On June 3, clients of Christie’s filed a class-action lawsuit against the art world’s most expensive auction house for a data breach in which their personally identifiable information (PII) was stolen and put up for sale on the dark web in May.
The complaint, filed in the Southern District of New York, alleges that as “a direct result of [Christie’s] failure to implement adequate and reasonable cyber-security procedures and protocols necessary to protect consumers’ PII from foreseeable and preventable cyberattacks, data thieves have already engaged in identity theft and fraud and can in the future commit a variety of crimes” using the stolen information.

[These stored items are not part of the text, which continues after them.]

-- ==== Sys2Proof/Machine/Ops.lean ====
section
/-! DEFINITION. The named operations that every meaning is built from: places on the chip, registers,
memory words, code addresses, reports and the chip log, ending an activation, taking an exception (R391)
and the return from it (R396), and retiring an instruction (R102, R120). -/

namespace Sys2Proof.Machine

/-! ## Places (R13, R134, R161, log 1)

Thread number: the CORE register's value, so 0 to 16,383 are activation threads and 16,384 to 32,767
service threads; 32,768 + 32·e + k is memory-side service core k of edge die e. -/

def isAct (t : Nat) : Bool := decide (t < 16384)
def isCore (t : Nat) : Bool := decide (t < 32768)
/-- The threads of the four compute dies, and behind them the service cores of the two edge dies (R13, R14). -/
def isThread (t : Nat) : Bool := decide (t < 32832)
def coreOf (t : Nat) : Nat := t % 16384
def blockOf (t : Nat) : Nat := t % 16384 / 16
def clusterOf (t : Nat) : Nat := t % 16384 / 128
/-- The compute die of a core: four of them, 0 to 3 (R13). -/
def dieOf (t : Nat) : Nat := t % 16384 / 4096
/-- The thread that serves at owner o (R199). -/
def serviceOf (o : Nat) : Nat := if o < 16384 then o + 16384 else o
/-- The owner that a service thread serves for. -/
def ownerOf (t : Nat) : Nat := if t < 32768 then t % 16384 else t

/-- The source value of a thread (R134). -/
def sourceOf (t : Nat) : Word :=
  let c := coreOf t
  BitVec.ofNat 64 (c / 4096 * 2 ^ 36 + c / 128 % 32 * 2 ^ 31 + c / 16 % 8 * 2 ^ 28 + c % 16 * 2 ^ 24 +
    (if isAct t then 0 else 2 ^ 22))

/-- The source value of an engine of a block (R134). -/
def engineSource (blk e : Nat) : Word :=
  BitVec.ofNat 64 (blk / 256 * 2 ^ 36 + blk / 8 % 32 * 2 ^ 31 + blk % 8 * 2 ^ 28 + 2 * 2 ^ 22 + e * 2 ^ 20)

/-- Thread numbers under which the sequence numbers of an engine and of a launch inbox are kept (R128, R168). -/
def engineSender (blk e : Nat) : Nat := 52000 + 8 * blk + e
def inboxSender (cl : Nat) : Nat := 61000 + cl

/-- The source value of a launch inbox (R134). -/
def inboxSource (cl : Nat) : Word :=
  BitVec.ofNat 64 (cl / 32 * 2 ^ 36 + cl % 32 * 2 ^ 31 + 2 * 2 ^ 22 + 2 ^ 19)

/-! ## Units -/

def State.th (s : State) (t : Nat) : Thread := Map.get {} s.threads t
def State.setTh (s : State) (t : Nat) (x : Thread) : State := { s with threads := Map.put s.threads t x }
def State.modTh (s : State) (t : Nat) (f : Thread → Thread) : State := s.setTh t (f (s.th t))
def State.modAct (s : State) (t : Nat) (f : Act → Act) : State :=
  s.modTh t fun x => { x with act := f x.act }
/-- Changes the context of thread t from outside: in monitor mode, also as it stood at the entry (R401). -/
def State.modCtx (s : State) (t : Nat) (f : Act → Act) : State :=
  s.modTh t fun x => { x with act := f x.act, entry := x.entry.map f }
def State.block (s : State) (b : Nat) : Block := Map.get {} s.blocks b
def State.setBlock (s : State) (b : Nat) (x : Block) : State := { s with blocks := Map.put s.blocks b x }
def State.modBlock (s : State) (b : Nat) (f : Block → Block) : State := s.setBlock b (f (s.block b))
def State.cluster (s : State) (c : Nat) : Cluster := Map.get {} s.clusters c
def State.setCluster (s : State) (c : Nat) (x : Cluster) : State := { s with clusters := Map.put s.clusters c x }
def State.modCluster (s : State) (c : Nat) (f : Cluster → Cluster) : State := s.setCluster c (f (s.cluster c))
def State.owner (s : State) (o : Nat) : Owner := Map.get {} s.owners o
def State.modOwner (s : State) (o : Nat) (f : Owner → Owner) : State :=
  { s with owners := Map.put s.owners o (f (s.owner o)) }
def State.die (s : State) (d : Nat) : Die := Map.get {} s.dies d
def State.modDie (s : State) (d : Nat) (f : Die → Die) : State :=
  { s with dies := Map.put s.dies d (f (s.die d)) }
def Block.chan (b : Block) (c : CIdx) : Channel := Map.get {} b.chans c.toNat
def Block.modChan (b : Block) (c : CIdx) (f : Channel → Channel) : Block :=
  { b with chans := Map.put b.chans c.toNat (f (b.chan c)) }
/-- Applies f to every block the state lists. -/
def State.eachBlock (s : State) (f : Block → Block) : State :=
  { s with blocks := List.map (fun e : Nat × Block => (e.1, f e.2)) s.blocks }
/-- Applies f to every channel of a block. -/
def Block.eachChan (b : Block) (f : Channel → Channel) : Block :=
  { b with chans := List.map (fun e : Nat × Channel => (e.1, f e.2)) b.chans }
/-- The running thread. -/
def State.me (s : State) : Thread := s.th s.cur
def State.modMe (s : State) (f : Thread → Thread) : State := s.modTh s.cur f
def State.modMyAct (s : State) (f : Act → Act) : State := s.modAct s.cur f

/-! ## Registers (R44, R71, R390) -/

/-- Reads a g register: g0 is 0, and the bank is that of the mode. In a pair the second member reads
what stood before it (R38). -/
def Thread.g (x : Thread) (r : GReg) : Word :=
  if r = 0 then 0 else
  match x.view with
  | some w => Map.get 0 (if x.mode = .monitor then w.mg else w.g) r.toNat
  | none => Map.get 0 (if x.mode = .monitor then x.mg else x.act.g) r.toNat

The compromised information allegedly includes full names and scans of passports and driver’s licenses, which Christie’s said it is required to store for identification purposes. On these scans are passport numbers, birthdates, birth places, addresses, and other PII that identity thieves can use to open fake financial accounts to obtain loans, the lawsuit alleges.
Christie’s maintains that none of its clients’ financial or transaction information was taken. It filed a report of the cyber breach with the Attorney General of California and is offering a complimentary 12-month subscription for an identity theft and credit monitoring service to all of its clients.
The stolen PII belongs to approximately 500,000 current and former buyers who have participated in Christie’s auctions, which, given the significant wealth of most Christie’s clients, represents a huge treasure trove for identity thieves and scammers using social engineering (phishing) techniques to siphon money from the unsuspecting.
On May 27, the cybercriminal group RansomHub claimed it was behind the intrusion, and after negotiations with Christie’s to obtain a ransom failed, it put the customer database up for sale on the dark web for an undisclosed sum. It’s conceivable that RansomHub may be turning the tables on Christie’s buyers and auctioning their information to the highest bidder.